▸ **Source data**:
theorem handleByte_cases {b : Byte} {s t : State} (h : handleByte b s = .next t) : HandleCase b s t := by
  cases hq : s.seq <;> simp only [handleByte, hq] at h
  case await =>
    by_cases h1 : b = Config.soh
    · rw [if_pos h1] at h; cases h; exact .soh hq h1
    by_cases h2 : b = Config.eot
    · rw [if_neg h1, if_pos h2] at h; cases h
      simpa [State.putByte, State.setTrace, State.setSeq, Config.ack] using HandleCase.eot hq h2
    by_cases h3 : b = Config.etb
    · rw [if_neg h1, if_neg h2, if_pos h3] at h; cases h; exact .etb hq h3
    · rw [if_neg h1, if_neg h2, if_neg h3] at h; cases h
      exact .other hq (by simp [isAwaitCode, h1, h2, h3])
  case block => cases h; exact .block hq
  case block2 =>
    by_cases hc : b = complement s.blk
    · by_cases hd : s.blk = s.last
      · simp only [execRxBlock2, complementGood, hc, beq_self_eq_true, if_true, isDuplicate, hd] at h
        cases h; exact .duplicate hq hc hd
      · simp only [execRxBlock2, complementGood, hc, beq_self_eq_true, if_true, isDuplicate, beq_eq_false_iff_ne.2 hd] at h
        cases h; exact .fresh hq hc hd
    · simp only [execRxBlock2, complementGood, beq_eq_false_iff_ne.2 hc] at h
      cases h; exact .mismatch hq hc
  case run =>
    by_cases hc : s.cur < s.cap
    · rw [execRxRun_of_lt hc] at h
      have hp := HandleCase.payload (b := b) hq hc
      cases h; exact hp
    · rw [execRxRun_of_ge (Nat.not_lt.1 hc)] at h; cases h
  case crc1 => cases h; exact .crcHigh hq
  case crc2 =>
    by_cases hm : withLowOctet s.rxcrc b = s.crc
    · have hb : crcMatches (s.setRxcrc (withLowOctet s.rxcrc b)) = true := by simp [crcMatches, hm]
      simp only [execRxCrc2, hb, if_true] at h
      cases h; exact .commit hq hm
    · have hb : crcMatches (s.setRxcrc (withLowOctet s.rxcrc b)) = false := by simp [crcMatches, hm]
      simp only [execRxCrc2, hb] at h
      cases h; exact .reject hq hm
  case abort => cases h; exact .terminal (.inl hq)
  case ended => cases h; exact .terminal (.inr hq)

/-- `HandleByte` faults only where `RX.RUN` stores outside the buffer, and is never refused. -/
theorem handleByte_fault {b : Byte} {s : State} {f : Fault} (h : handleByte b s = .fault f) :
    s.seq = .run ∧ s.cap ≤ s.cur ∧ f = .bufferRange s.cur := by
  cases hq : s.seq <;> simp only [handleByte, hq] at h
  case run =>
    by_cases hc : s.cur < s.cap
    · rw [execRxRun_of_lt hc] at h; cases h
    · rw [execRxRun_of_ge (Nat.not_lt.1 hc)] at h
      cases h; exact ⟨rfl, Nat.not_lt.1 hc, rfl⟩
  case await => split at h <;> [cases h; split at h <;> [cases h; split at h <;> cases h]]
  case block2 => simp only [execRxBlock2] at h; split at h <;> cases h
  all_goals cases h

theorem handleByte_ne_refused {b : Byte} {s : State} {r : Refusal} : handleByte b s ≠ .refused r := by
  intro h
  cases hq : s.seq <;> simp only [handleByte, hq] at h
  case run => exact toResult_ne_refused h
  case await => split at h <;> [cases h; split at h <;> [cases h; split at h <;> cases h]]
  case block2 => simp only [execRxBlock2] at h; split at h <;> cases h
  all_goals cases h

/-- What `UploadByte(b)` can do from `s`, with the framer left as `sendBlock` (42_transmit.md R123). -/
inductive UploadCase (b : Byte) (s : State) : Result → Prop
  | handshake : b = 0x43#8 → UploadCase b s (toResult (sendBlock 1#8 { s with blk := 1#8 }))
  | last : b = 0x06#8 → blockCount s.cap < (s.blk + 1#8).toNat →
      UploadCase b s (.next { s with blk := s.blk + 1#8, trace := s.trace ++ [.tx 0x04#8], seq := .ended })
  | next : b = 0x06#8 → (s.blk + 1#8).toNat ≤ blockCount s.cap →
      UploadCase b s (toResult (sendBlock (s.blk + 1#8) { s with blk := s.blk + 1#8 }))
  | resend : isUploadCode b = false → UploadCase b s (toResult (sendBlock s.blk s))

theorem uploadByte_cases (b : Byte) (s : State) : UploadCase b s (uploadByte b s) := by
  unfold uploadByte
  by_cases h1 : b = Config.handshake
  · rw [if_pos h1]; exact .handshake h1
  by_cases h2 : b = Config.ack
  · rw [if_neg h1, if_pos h2]
    by_cases hx : blockCount s.cap < (s.blk + 1#8).toNat
    · have hb : blocksExhausted (s.setBlk (s.blk + 1#8)) = true := blocksExhausted_iff.2 hx
      simp only [execUlAck, hb, if_true]
      exact .last h2 hx
    · have hb : blocksExhausted (s.setBlk (s.blk + 1#8)) = false :=
        Bool.eq_false_iff.2 (fun h => hx (blocksExhausted_iff.1 h))
      simp only [execUlAck, hb]
      exact .next h2 (Nat.not_lt.1 hx)
  · rw [if_neg h1, if_neg h2]
    exact .resend (by simp [isUploadCode, h1, h2])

▸ **Work instructions**: What do the records say? Quote them all exactly.

▸ **Response to the exercise**:
theorem handleByte_cases {b : Byte} {s t : State} (h : handleByte b s = .next t) : HandleCase b s t := by
  cases hq : s.seq <;> simp only [handleByte, hq] at h
  case await =>
    by_cases h1 : b = Config.soh
    · rw [if_pos h1] at h; cases h; exact .soh hq h1
    by_cases h2 : b = Config.eot
    · rw [if_neg h1, if_pos h2] at h; cases h
      simpa [State.putByte, State.setTrace, State.setSeq, Config.ack] using HandleCase.eot hq h2
    by_cases h3 : b = Config.etb
    · rw [if_neg h1, if_neg h2, if_pos h3] at h; cases h; exact .etb hq h3
    · rw [if_neg h1, if_neg h2, if_neg h3] at h; cases h
      exact .other hq (by simp [isAwaitCode, h1, h2, h3])
  case block => cases h; exact .block hq
  case block2 =>
    by_cases hc : b = complement s.blk
    · by_cases hd : s.blk = s.last
      · simp only [execRxBlock2, complementGood, hc, beq_self_eq_true, if_true, isDuplicate, hd] at h
        cases h; exact .duplicate hq hc hd
      · simp only [execRxBlock2, complementGood, hc, beq_self_eq_true, if_true, isDuplicate, beq_eq_false_iff_ne.2 hd] at h
        cases h; exact .fresh hq hc hd
    · simp only [execRxBlock2, complementGood, beq_eq_false_iff_ne.2 hc] at h
      cases h; exact .mismatch hq hc
  case run =>
    by_cases hc : s.cur < s.cap
    · rw [execRxRun_of_lt hc] at h
      have hp := HandleCase.payload (b := b) hq hc
      cases h; exact hp
    · rw [execRxRun_of_ge (Nat.not_lt.1 hc)] at h; cases h
  case crc1 => cases h; exact .crcHigh hq
  case crc2 =>
    by_cases hm : withLowOctet s.rxcrc b = s.crc
    · have hb : crcMatches (s.setRxcrc (withLowOctet s.rxcrc b)) = true := by simp [crcMatches, hm]
      simp only [execRxCrc2, hb, if_true] at h
      cases h; exact .commit hq hm
    · have hb : crcMatches (s.setRxcrc (withLowOctet s.rxcrc b)) = false := by simp [crcMatches, hm]
      simp only [execRxCrc2, hb] at h
      cases h; exact .reject hq hm
  case abort => cases h; exact .terminal (.inl hq)
  case ended => cases h; exact .terminal (.inr hq)

/-- `HandleByte` faults only where `RX.RUN` stores outside the buffer, and is never refused. -/
theorem handleByte_fault {b : Byte} {s : State} {f : Fault} (h : handleByte b s = .fault f) :
    s.seq = .run ∧ s.cap ≤ s.cur ∧ f = .bufferRange s.cur := by
  cases hq : s.seq <;> simp only [handleByte, hq] at h
  case run =>
    by_cases hc : s.cur < s.cap
    · rw [execRxRun_of_lt hc] at h; cases h
    · rw [execRxRun_of_ge (Nat.not_lt.1 hc)] at h
      cases h; exact ⟨rfl, Nat.not_lt.1 hc, rfl⟩
  case await => split at h <;> [cases h; split at h <;> [cases h; split at h <;> cases h]]
  case block2 => simp only [execRxBlock2] at h; split at h <;> cases h
  all_goals cases h

theorem handleByte_ne_refused {b : Byte} {s : State} {r : Refusal} : handleByte b s ≠ .refused r := by
  intro h
  cases hq : s.seq <;> simp only [handleByte, hq] at h
  case run => exact toResult_ne_refused h
  case await => split at h <;> [cases h; split at h <;> [cases h; split at h <;> cases h]]
  case block2 => simp only [execRxBlock2] at h; split at h <;> cases h
  all_goals cases h

/-- What `UploadByte(b)` can do from `s`, with the framer left as `sendBlock` (42_transmit.md R123). -/
inductive UploadCase (b : Byte) (s : State) : Result → Prop
  | handshake : b = 0x43#8 → UploadCase b s (toResult (sendBlock 1#8 { s with blk := 1#8 }))
  | last : b = 0x06#8 → blockCount s.cap < (s.blk + 1#8).toNat →
      UploadCase b s (.next { s with blk := s.blk + 1#8, trace := s.trace ++ [.tx 0x04#8], seq := .ended })
  | next : b = 0x06#8 → (s.blk + 1#8).toNat ≤ blockCount s.cap →
      UploadCase b s (toResult (sendBlock (s.blk + 1#8) { s with blk := s.blk + 1#8 }))
  | resend : isUploadCode b = false → UploadCase b s (toResult (sendBlock s.blk s))

theorem uploadByte_cases (b : Byte) (s : State) : UploadCase b s (uploadByte b s) := by
  unfold uploadByte
  by_cases h1 : b = Config.handshake
  · rw [if_pos h1]; exact .handshake h1
  by_cases h2 : b = Config.ack
  · rw [if_neg h1, if_pos h2]
    by_cases hx : blockCount s.cap < (s.blk + 1#8).toNat
    · have hb : blocksExhausted (s.setBlk (s.blk + 1#8)) = true := blocksExhausted_iff.2 hx
      simp only [execUlAck, hb, if_true]
      exact .last h2 hx
    · have hb : blocksExhausted (s.setBlk (s.blk + 1#8)) = false :=
        Bool.eq_false_iff.2 (fun h => hx (blocksExhausted_iff.1 h))
      simp only [execUlAck, hb]
      exact .next h2 (Nat.not_lt.1 hx)
  · rw [if_neg h1, if_neg h2]
    exact .resend (by simp [isUploadCode, h1, h2])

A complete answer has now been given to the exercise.